Ratford Rivals

My dear comet children,

Happy April! I’m sure you’re all busy with studying and whatnot, but I’ve heard that some of you, at some point during the month, will take a quick break to touch grass and hunt for eggs outside. I’m a little surprised the prospect of free eggs is what finally did it – but who could blame you in this economy? Really, I’m just glad you’ll touch some grass. I hope those of you who participate have fun, but I will sadly not be joining you. This may surprise you, but I actually have a longstanding rivalry with the Easter Bunny.
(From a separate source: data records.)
-- ==== Sys2Proof/Word.lean ====
section
/-! DEFINITION. The data types every layer uses: the byte, the byte string and the bounded byte string. -/

namespace Sys2Proof

/-- A byte is 8 bits (R60). It is also one character of a text operand (R16: "a sequence of bytes, each read as an ASCII code"). -/
abbrev Byte := BitVec 8

/-- A text operand: the length is part of the value, no terminator is stored and any byte value may occur (R16, R99). -/
abbrev Text := List Byte

/-- The operand type `str(0..255)` of R99: a byte string whose length is at most 255.
The bound is carried by the value, as the width of a `u8` is: R339 says that these operand types "admit every value".
It is a structure, so that the operand records have an inhabitant and a free value of their type can be declared. -/
structure Str255 where
  val : Text := []
  bound : val.length ≤ 255 := by simp
  deriving DecidableEq, Repr, Inhabited

/-- A byte buffer of `n` bytes (R14, R60, R62). -/
abbrev Buf (n : Nat) := Vector Byte n

end Sys2Proof
end

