-- ==== Sys2Proof/Machine/Rtty.lean ====
section
/-! DEFINITION. The RTTY encoder, `ENC_RTTY` (R160 to R176). -/

namespace Sys2Proof.Machine

/-- The two shift states (R161, R171). -/
inductive Shift where
  | letters
  | figures
  deriving DecidableEq, Repr

/-- The shift-control codes: `0x1F` for LETTERS, `0x1B` for FIGURES (R171). -/
def shiftCode : Shift → BitVec 5
  | .letters => 0x1F
  | .figures => 0x1B

/-- The least code whose table entry is the character `c`; an entry `none` matches no byte (R164). -/
def ita2Lookup (table : Vector (Option Byte) 32) (c : Byte) : Option Nat := table.toList.idxOf? (some c)

/-- The shift-independent controls: space, CR and LF (R161). -/
def ita2Control (c : Byte) : Bool := c == 0x20 || c == 0x0D || c == 0x0A

/-- `classify(b)` (R164): the code and the shift it needs, `none` for `ANY`; `none` altogether for an unencodable character. -/
def classify (cfg : Config) (b : Byte) : Option (BitVec 5 × Option Shift) :=
  let c := upper b
  match ita2Lookup cfg.ita2Letters c with
  | some k => some (BitVec.ofNat 5 k, if ita2Control c then none else some .letters)
  | none =>
    match ita2Lookup cfg.ita2Figures c with
    | some k => some (BitVec.ofNat 5 k, some .figures)
    | none => none

/-- The code list of the first pass from a shift state (R171); an unencodable character changes no working value (R165). -/
def rttyCodes (cfg : Config) : Shift → Text → List (BitVec 5)
  | _, [] => []
  | shift, b :: t =>
    match classify cfg b with
    | none => rttyCodes cfg shift t
    | some (k, none) => k :: rttyCodes cfg shift t
    | some (k, some need) =>
      if need = shift then k :: rttyCodes cfg shift t else shiftCode need :: k :: rttyCodes cfg need t

/-- `bit_dur = floor(1_000_000 / baud_rate)` for a positive baud rate (R166). -/
def rttyBitDur (baud : Rat) : Nat := ((1000000 : Rat) / baud).floor.toNat

/-- `stop_dur = floor(bit_dur * stop_bits)` (R166). -/
def rttyStopDur (bitDur : Nat) (stopBits : Rat) : Nat := ((bitDur : Rat) * stopBits).floor.toNat

/-- The tones `(mark, space)` (R167). -/
def rttyTones (o : EncRttyOpr) : Rat × Rat :=
  let shift : Rat := (o.shiftHz.toNat : Rat)
  let tones : Rat × Rat := if o.centerOnCarrier then (-(shift / 2), shift / 2) else (0, shift)
  if o.reverseShift then (tones.2, tones.1) else tones

/-- The rejection condition of R168. -/
def rttyRejected (o : EncRttyOpr) : Bool :=
  decide (o.baudRate ≤ 0) || decide (o.stopBits ≤ 0) ||
    decide (rttyBitDur o.baudRate = 0) || decide (rttyStopDur (rttyBitDur o.baudRate) o.stopBits = 0) ||
    decide (2 ^ 32 - 1 < rttyBitDur o.baudRate) || decide (2 ^ 32 - 1 < rttyStopDur (rttyBitDur o.baudRate) o.stopBits)

/-- The 7 symbols of one Baudot code: start bit, 5 data bits LSB first, stop bit, all with the carrier on (R169).
The durations passed here have been checked to fit DUR_W bits (R168). -/
def rttyCodeSymbols (mark space : Rat) (bitDur stopDur : Nat) (k : BitVec 5) : List TxSymbol :=
  let bit (f : Rat) : TxSymbol := { freq := f, dur := BitVec.ofNat 32 bitDur, on := true }
  bit space :: (List.range 5).map (fun i => bit (if k.getLsbD i then mark else space)) ++
    [{ freq := mark, dur := BitVec.ofNat 32 stopDur, on := true }]

/-- The second pass: the symbols of every code, first to last (R170). -/
def rttySymbols (o : EncRttyOpr) (codes : List (BitVec 5)) : List TxSymbol :=
  let bitDur := rttyBitDur o.baudRate
  codes.flatMap (rttyCodeSymbols (rttyTones o).1 (rttyTones o).2 bitDur (rttyStopDur bitDur o.stopBits))

/-- `ENC_RTTY` (R170): the operand domain (R96), rejection (R168), capacity (R172), then the sequence. Every run starts in LETTERS (R171). -/
def execEncRtty (s : State) : Host.Outcome State Fault Refusal :=
  let o := s.opr.encRtty
  let codes := rttyCodes s.cfg .letters o.text
  if !textOk s.cfg o.text || rttyRejected o then
    .next (errorCompletion (.sequence .rtty o.base) .validationError s)
  else if s.cfg.symCap < 7 * codes.length then
    .next (errorCompletion (.sequence .rtty o.base) .allocationError s)
  else
    .next (completeSeq .rtty o.base (rttySymbols o codes) s)

end Sys2Proof.Machine
end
What do you have against bunnies?

I love bunnies! That’s actually the point. I built the res hall bunnies five beautiful houses, but when the freshmen moved in and the bunnies were in their moment of need, where was the Easter Bunny? Nowhere! He doesn’t care for the community. Additionally, he perpetuates and profits from the idea that bunnies are easy and cute animals to take care of, leading to a bunch of Easter adoptions and post-Easter surrenders. Is that good for bunnies?

Even so, you have so much in common!

No????? Sure, we’re both famous small critters, but that’s about where that ends. I came up from literally nothing and have built myself up over the eons. He walked onto the scene in the 18th century and was an immediate looks hire. I have a refined palette for cheese developed over centuries of sampling, he still has a child’s taste for chocolate and jellybeans. And he only has a dozen ex-wives! Rookie numbers. 

Dude, you sound parasocial. 

On the contrary! I actually had the displeasure of meeting him once at the Met Gala. As we were dining and making merry he kept complaining that his entrée, a single quarter wedge of lettuce, was “bland”. Some people just can’t appreciate the beauty of unprocessed food, SMH. And besides, they gave me some absolutely divine cheese popcorn, so I’m sure his food couldn’t actually have been all that bad. 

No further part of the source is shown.